Hypertension is one of the most common chronic cardiovascular diseases in older adults. Frailty and hypertension often coexist in older people, but few studies have explored frailty in older hypertensive adults. We aimed to explore the association of frailty with quality of life in older hypertensive adults.
We collected the data of 291 patients with hypertension aged ≥ 60 years. Blood pressure was measured with a standard aneroid sphygmomanometer and an ambulatory blood pressure monitor. The characteristics of the Fried phenotype were used to assess physical frailty. The Medical Outcomes Study’s 36-Item Short Form Health Survey (SF-36) was used to assess the quality of life.

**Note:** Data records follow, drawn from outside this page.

-- ==== Sys2Proof/Tests/Slice0.lean ====
section
/-! SUPPORT. The model's own tests: ill-formed terms, words written out bit by bit from 30_encoding.md R71 and R75, one step at a time from
95_test_vectors.md, and for every statement with hypotheses a state that meets them. -/

namespace Sys2Proof.Tests

open Sys2Proof.Machine

/-! ### WellFormed: a term that each check refuses, and the legal boundary beside it -/

theorem test_wf_ilg : (Instr.ilg 0 0).wellFormed = false := by decide
theorem test_wf_jump_mode : (Instr.je 9 2).wellFormed = true ∧ (Instr.je 9 3).wellFormed = false ∧
    (Instr.jmp 9 (-1)).wellFormed = false ∧ (Instr.jle 2 127).wellFormed = false := by decide
theorem test_wf_call_mode : (Instr.call 4 0).wellFormed = true ∧ (Instr.call 4 3).wellFormed = false ∧
    (Instr.call 4 (-128)).wellFormed = false := by decide
theorem test_wf_out_mode : (Instr.stdout 77 3).wellFormed = true ∧ (Instr.stdout 0 4).wellFormed = false ∧
    (Instr.stdout 0 (-1)).wellFormed = false := by decide

/-! ### Decoding: one word for each constructor, bit by bit (30_encoding.md R71, R75) -/

theorem test_decode_halt : decode 0b00000000_0000000000000101_00000101#32 = .halt 5 5 := by decide
theorem test_decode_ilg : decode 0b00000001_0000000000000000_00000000#32 = .ilg 0 0 := by decide
theorem test_decode_len : decode 0b00000010_0000000000000000_00000000#32 = .len 0 0 := by decide
theorem test_decode_pop : decode 0b00000011_0000000000000000_00000000#32 = .pop 0 0 := by decide
theorem test_decode_push : decode 0b00000100_0111111111111111_10000000#32 = .push 32767 (-128) := by decide
theorem test_decode_dup : decode 0b00000101_0000000000000000_00000000#32 = .dup 0 0 := by decide
theorem test_decode_add : decode 0b00000110_0000000000000000_00000000#32 = .add 0 0 := by decide
theorem test_decode_sub : decode 0b00000111_0000000000000000_00000000#32 = .sub 0 0 := by decide
theorem test_decode_mul : decode 0b00001000_0000000000000000_00000000#32 = .mul 0 0 := by decide
theorem test_decode_div : decode 0b00001001_0000000000000000_00000000#32 = .div 0 0 := by decide
theorem test_decode_mod : decode 0b00001010_0000000000000000_00000000#32 = .mod 0 0 := by decide
theorem test_decode_cmp : decode 0b00001011_0000000000000000_00000000#32 = .cmp 0 0 := by decide
theorem test_decode_jmp : decode 0b00001100_1111111111111100_00000010#32 = .jmp (-4) 2 := by decide
theorem test_decode_je : decode 0b00001101_0000000000000111_00000000#32 = .je 7 0 := by decide
theorem test_decode_jne : decode 0b00001110_0000000000000010_00000010#32 = .jne 2 2 := by decide
theorem test_decode_jg : decode 0b00001111_0000000000001101_00000000#32 = .jg 13 0 := by decide
theorem test_decode_jl : decode 0b00010000_0000000000000011_00000001#32 = .jl 3 1 := by decide
theorem test_decode_jge : decode 0b00010001_0000000000000100_00000000#32 = .jge 4 0 := by decide
theorem test_decode_jle : decode 0b00010010_0000000000000010_00000000#32 = .jle 2 0 := by decide
theorem test_decode_stdin : decode 0b00010011_0000000000000000_00000000#32 = .stdin 0 0 := by decide
theorem test_decode_stdout : decode 0b00010100_0000000000000000_11111111#32 = .stdout 0 (-1) := by decide
theorem test_decode_load : decode 0b00010101_0000000000000001_00000000#32 = .load 1 0 := by decide
theorem test_decode_store : decode 0b00010110_1111111111111111_00000000#32 = .store (-1) 0 := by decide
theorem test_decode_call : decode 0b00010111_0000000000000100_00000000#32 = .call 4 0 := by decide
theorem test_decode_return : decode 0b00011000_1000000000000000_10000000#32 = .ret (-32768) (-128) := by decide
theorem test_decode_first_unassigned : decode 0b00011001_0000000000000000_00000000#32 = .ilg 0 0 := by decide
theorem test_decode_last_ordinal : decode 0b11111111_1111111111111111_11111111#32 = .ilg (-1) (-1) := by decide

/-- S0 and 2.1 of 95_test_vectors.md. -/
theorem test_encode : encode (.call 4 0) = 0x17000400#32 ∧ encode (.jne 2 2) = 0x0E000202#32 ∧
    encode (.store (-1) 0) = 0x16FFFF00#32 ∧ encode (.ilg 4660 86) = 0x01123456#32 ∧
    encode (.push 32767 127) = 0x047FFF7F#32 := by decide

/-- 2.1 of 95_test_vectors.md. -/
theorem test_bytes : wordToBytes 0x0CFFFC02#32 = { b0 := 0x0C, b1 := 0xFF, b2 := 0xFC, b3 := 0x02 } ∧
    bytesToWord { b0 := 0x17, b1 := 0x00, b2 := 0x04, b3 := 0x00 } = 0x17000400#32 := by decide

theorem test_decodeBytes : decodeBytes [0x04, 0x00, 0x0A, 0x00, 0x07] = .ok (.push 10 0, [0x07]) ∧
    decodeBytes [0x04, 0x00, 0x0A] = .error .truncated := by decide

theorem test_decodeTableWord : decodeTableWord 32 0x0CFFFC02 = some (.jmp (-4) 2) ∧
    decodeTableWord 8 0x0CFFFC02 = some (.halt 0 2) ∧ decodeTableWord 40 0 = none := by decide

/-! ### Steps -/

/-- Just after reset, with an operand stack (the top first). -/
def start (stack : List Value) : State := { State.reset with stack := stack }

/-- `start` with `STACK_DEPTH = 2` and `FRAME_DEPTH = 2`. -/
def tiny (stack : List Value) : State := { start stack with params := { stackDepth := 2, frameDepth := 2 } }

/-- The state after the word `w`, placed at the state's `pc`, has been stepped. -/
def after (w : Word) (s : State) : State :=
  stepState { s with program := List.replicate s.pc.toNat 0 ++ [w] }

/-- The state after an instruction has been executed. -/
def afterExec (i : Instr) (s : State) : State :=
  match exec i s with
  | .next t => t
  | .fault _ => s
  | .refused _ => s

/-- A frame of a `CALL` at `ra`, over a root frame, with the given variables. -/
def inCall (ra : Int) (vars : Memory) (s : State) : State := { s with calls := [{ vars := vars, ra := ra }] }

theorem test_halt : (after 0x00000505 (start [-2, 3])).runState = .terminated (.success (-2)) ∧
    (after 0x00000505 (start [-2, 3])).pc = 0 ∧ (after 0x00000505 (start [-2, 3])).stack = [-2, 3] ∧
    (after 0x00000505 (start [-2, 3])).statusResult = 0xFFFE := by decide
theorem test_halt_empty : (after 0 (start [])).runState = .terminated (.success 0) ∧
    (after 0 (start [])).statusRunstate = 1 := by decide
theorem test_ilg : (after 0x19ABCD12 (start [4])).runState = .terminated (.fault .illegalOpcode 0 (some 0x19ABCD12)) ∧
    (after 0x19ABCD12 (start [4])).stack = [4] ∧ (after 0x19ABCD12 (start [4])).statusFaultInstr = 0x19ABCD12 := by decide
theorem test_len : (after 0x02000000 (start [9, 5])).stack = [2, 9, 5] := by decide
theorem test_len_full : (after 0x02000000 (tiny [2, 1])).runState =
    .terminated (.fault .stackOverflow 0 (some 0x02000000)) := by decide
theorem test_pop : (after 0x03000000 (start [9, 5])).stack = [5] := by decide
theorem test_pop_empty : (after 0x03000000 (start [])).runState =
    .terminated (.fault .stackUnderflow 0 (some 0x03000000)) ∧ (after 0x03000000 (start [])).statusFaultKind = 2 := by decide
theorem test_push : (after 0x0480007F (start [])).stack = [-32768] ∧ (after 0x04000000 (start [])).zero = false := by decide
theorem test_push_full : (after 0x04000100 (tiny [2, 1])).runState =
    .terminated (.fault .stackOverflow 0 (some 0x04000100)) := by decide
theorem test_dup : (after 0x05000000 (start [9, 5])).stack = [9, 9, 5] := by decide
theorem test_dup_faults : (after 0x05000000 (start [])).statusFaultKind = 2 ∧
    (after 0x05000000 (tiny [2, 1])).statusFaultKind = 10 := by decide
theorem test_add_wraps : (after 0x06000000 (start [1, 32767])).stack = [-32768] ∧
    (after 0x06000000 (start [1, 32767])).zero = false ∧ (after 0x06000000 (start [1, 32767])).sign = false := by decide
theorem test_add_stale_sign : (after 0x06000000 { start [5, -5] with sign := true }).zero = true ∧
    (after 0x06000000 { start [5, -5] with sign := true }).sign = true := by decide
theorem test_sub_order : (after 0x07000000 (start [3, 10, 9])).stack = [7, 9] ∧
    (after 0x07000000 (start [3, 10, 9])).sign = true := by decide
theorem test_sub_wraps : (after 0x07000000 (start [-32768, 0])).stack = [-32768] ∧
    (after 0x07000000 (start [1, -32768])).stack = [32767] := by decide
theorem test_mul_wraps : (after 0x08000000 (start [256, 256])).stack = [0] ∧
    (after 0x08000000 (start [256, 256])).zero = true ∧ (after 0x08000000 (start [182, 181])).stack = [-32594] := by decide
theorem test_div_truncates : (after 0x09000000 (start [2, -7])).stack = [-3] ∧
    (after 0x09000000 (start [-2, 7])).stack = [-3] ∧ (after 0x09000000 (start [-1, -32768])).stack = [-32768] := by decide
theorem test_div_faults : (after 0x09000000 (start [0, 5])).statusFaultKind = 6 ∧
    (after 0x09000000 (start [0, 5])).stack = [0, 5] ∧ (after 0x09000000 (start [0])).statusFaultKind = 2 := by decide
theorem test_mod_sign : (after 0x0A000000 (start [2, -7])).stack = [-1] ∧
    (after 0x0A000000 (start [-2, 7])).stack = [1] ∧ (after 0x0A000000 (start [-1, -32768])).stack = [0] := by decide
theorem test_mod_faults : (after 0x0A000000 (start [0, 5])).statusFaultKind = 6 ∧
    (after 0x0A000000 (start [])).statusFaultKind = 2 := by decide
theorem test_cmp : (after 0x0B000000 (start [5, 1])).stack = [-4] ∧ (after 0x0B000000 (start [5, 1])).zero = false ∧
    (after 0x0B000000 (start [5, 1])).sign = false ∧ (after 0x0B000000 (start [5, 5])).zero = true := by decide
theorem test_cmp_overflow_misorders : (after 0x0B000000 (start [1, -32768])).sign = true := by decide
theorem test_jmp_modes : (after 0x0C000900 { start [] with pc := 5 }).pc = 9 ∧
    (after 0x0C000401 { start [] with pc := 5 }).pc = 9 ∧ (after 0x0CFFFC02 { start [] with pc := 5 }).pc = 9 ∧
    (after 0x0C800002 { start [] with pc := 5 }).pc = 32773 ∧ (after 0x0C000001 { start [] with pc := 5 }).jumped = true := by
  decide
theorem test_jmp_bad_mode : (after 0x0C000903 { start [] with pc := 5 }).runState =
    .terminated (.fault .illegalOperand 5 (some 0x0C000903)) := by decide
theorem test_je : (after 0x0D000700 { start [] with pc := 3, zero := true }).pc = 7 ∧
    (after 0x0D000700 { start [] with pc := 3 }).pc = 4 ∧ (after 0x0D000700 { start [] with pc := 3 }).jumped = false := by
  decide
theorem test_je_bad_mode : (after 0x0D000903 { start [] with pc := 5 }).statusFaultKind = 9 := by decide
theorem test_jne : (after 0x0E000202 { start [] with pc := 3 }).pc = 1 ∧
    (after 0x0E001400 { start [] with pc := 6, zero := true }).pc = 7 := by decide
theorem test_jg : (after 0x0F000D00 { start [] with pc := 10, sign := true, zero := true }).pc = 13 ∧
    (after 0x0F001400 { start [] with pc := 6 }).pc = 7 := by decide
theorem test_jl : (after 0x10000301 { start [] with pc := 2 }).pc = 5 ∧
    (after 0x10001400 { start [] with pc := 6, sign := true }).pc = 7 := by decide
theorem test_jge : (after 0x11000400 { start [] with zero := true }).pc = 4 ∧
    (after 0x11001400 { start [] with pc := 6 }).pc = 7 := by decide
theorem test_jle : (after 0x12000200 { start [] with pc := 6, sign := true }).pc = 7 ∧
    (after 0x12000200 { start [] with pc := 6, zero := true, sign := true }).pc = 2 := by decide
theorem test_stdin : (after 0x13000000 { start [] with input := [.value 0, .value 5], sign := true }).stack = [0] ∧
    (after 0x13000000 { start [] with input := [.value 0, .value 5], sign := true }).zero = false ∧
    (after 0x13000000 { start [] with input := [.value 0, .value 5], sign := true }).input = [.value 5] := by decide
theorem test_stdin_faults :
    (after 0x13000000 { start [] with input := [.parseFail, .value 5] }).runState =
      .terminated (.fault .inputParseFailure 0 (some 0x13000000)) ∧
    (after 0x13000000 { start [] with input := [.parseFail, .value 5] }).input = [.value 5] ∧
    (after 0x13000000 { tiny [2, 1] with input := [.value 7] }).statusFaultKind = 10 ∧
    (after 0x13000000 { tiny [2, 1] with input := [.value 7] }).input = [.value 7] := by decide
theorem test_stdout : (after 0x14004D00 (start [-4])).output = [.dec (-4)] ∧
    (after 0x14000001 (start [321])).output = [.charNl 0x41] ∧ (after 0x14000002 (start [-1])).output = [.raw 0xFF] ∧
    (after 0x14000003 (start [-1])).output = [.char 0xFF] ∧ (after 0x14000003 (start [-1])).stack = [-1] := by decide
theorem test_stdout_faults : (after 0x14000004 (start [])).statusFaultKind = 9 ∧
    (after 0x140000FF (start [65])).statusFaultKind = 9 ∧ (after 0x14000000 (start [])).statusFaultKind = 2 ∧
    (after 0x14000004 (start [65])).output = [] := by decide
theorem test_load : (after 0x150001AA { start [] with rootVars := [(0, 5), (1, 10)] }).stack = [10] ∧
    (after 0x150001AA { start [] with rootVars := [(0, 5), (1, 10)] }).rootVars = [(0, 5), (1, 10)] := by decide
theorem test_load_unbound :
    (after 0x15000000 (inCall 2 [] { start [] with rootVars := [(0, 9)], pc := 4 })).runState =
      .terminated (.fault .unknownVariable 4 (some 0x15000000)) ∧
    (after 0x15000500 (tiny [2, 1])).statusFaultKind = 4 := by decide
theorem test_store : (after 0x16000000 { start [7] with rootVars := [(0, 5), (1, 10)] }).rootVars = [(0, 7), (1, 10)] ∧
    (after 0x16000000 { start [7] with rootVars := [(0, 5), (1, 10)] }).stack = [] := by decide
theorem test_store_in_call : (after 0x16FFFF00 (inCall 2 [(3, 1)] (start [7]))).calls =
      [{ vars := [(3, 1), (65535, 7)], ra := 2 }] ∧
    (after 0x16FFFF00 (inCall 2 [(3, 1)] (start [7]))).rootVars = [] := by decide
theorem test_call : (after 0x17000102 { start [5, 10] with pc := 2 }).calls = [{ vars := [], ra := 2 }] ∧
    (after 0x17000102 { start [5, 10] with pc := 2 }).pc = 1 ∧ (after 0x17000102 { start [5, 10] with pc := 2 }).jumped = true ∧
    (after 0x17000102 { start [5, 10] with pc := 2 }).stack = [5, 10] := by decide
theorem test_call_faults : (after 0x17000403 (inCall 0 [] (tiny []))).statusFaultKind = 9 ∧
    (after 0x17000400 (inCall 0 [] (tiny []))).statusFaultKind = 11 := by decide
theorem test_return : (after 0x18FFFFFF (inCall 2 [(0, 5)] { start [10] with pc := 14 })).pc = 3 ∧
    (after 0x18FFFFFF (inCall 2 [(0, 5)] { start [10] with pc := 14 })).calls = [] ∧
    (after 0x18FFFFFF (inCall 2 [(0, 5)] { start [10] with pc := 14 })).jumped = false := by decide
theorem test_return_root : (after 0x18000000 (start [])).runState =
    .terminated (.fault .callStackUnderflow 0 (some 0x18000000)) := by decide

Forty-eight (16.5%) patients were frail. Compared with pre-frail or robust older hypertensive patients, those who were frail were older, had higher incidences of living alone, a longer duration of hypertension, lower grip strength, and slower walking speed. Moreover, frail patients had a lower diastolic blood pressure (DBP) and mean arterial pressure (MAP), more chronic diseases, a lower proportion of beta-blocker usage, and worse quality of life. Frailty was positively correlated with pulse pressure and negatively correlated with DBP and MAP, but these associations disappeared after adjustment by age. The SF-36 score was negatively correlated with frailty and positively correlated with grip strength and walking speed. After adjusting for age, the SF-36 total score remained negatively correlated with frailty and positively correlated with walking speed. Frailty states remained significantly associated with the SF-36 score.
Frailty was associated with a worse quality of life in older adults with hypertension. Frailty prevention and intervention may help improve the quality of life of older adults with hypertension.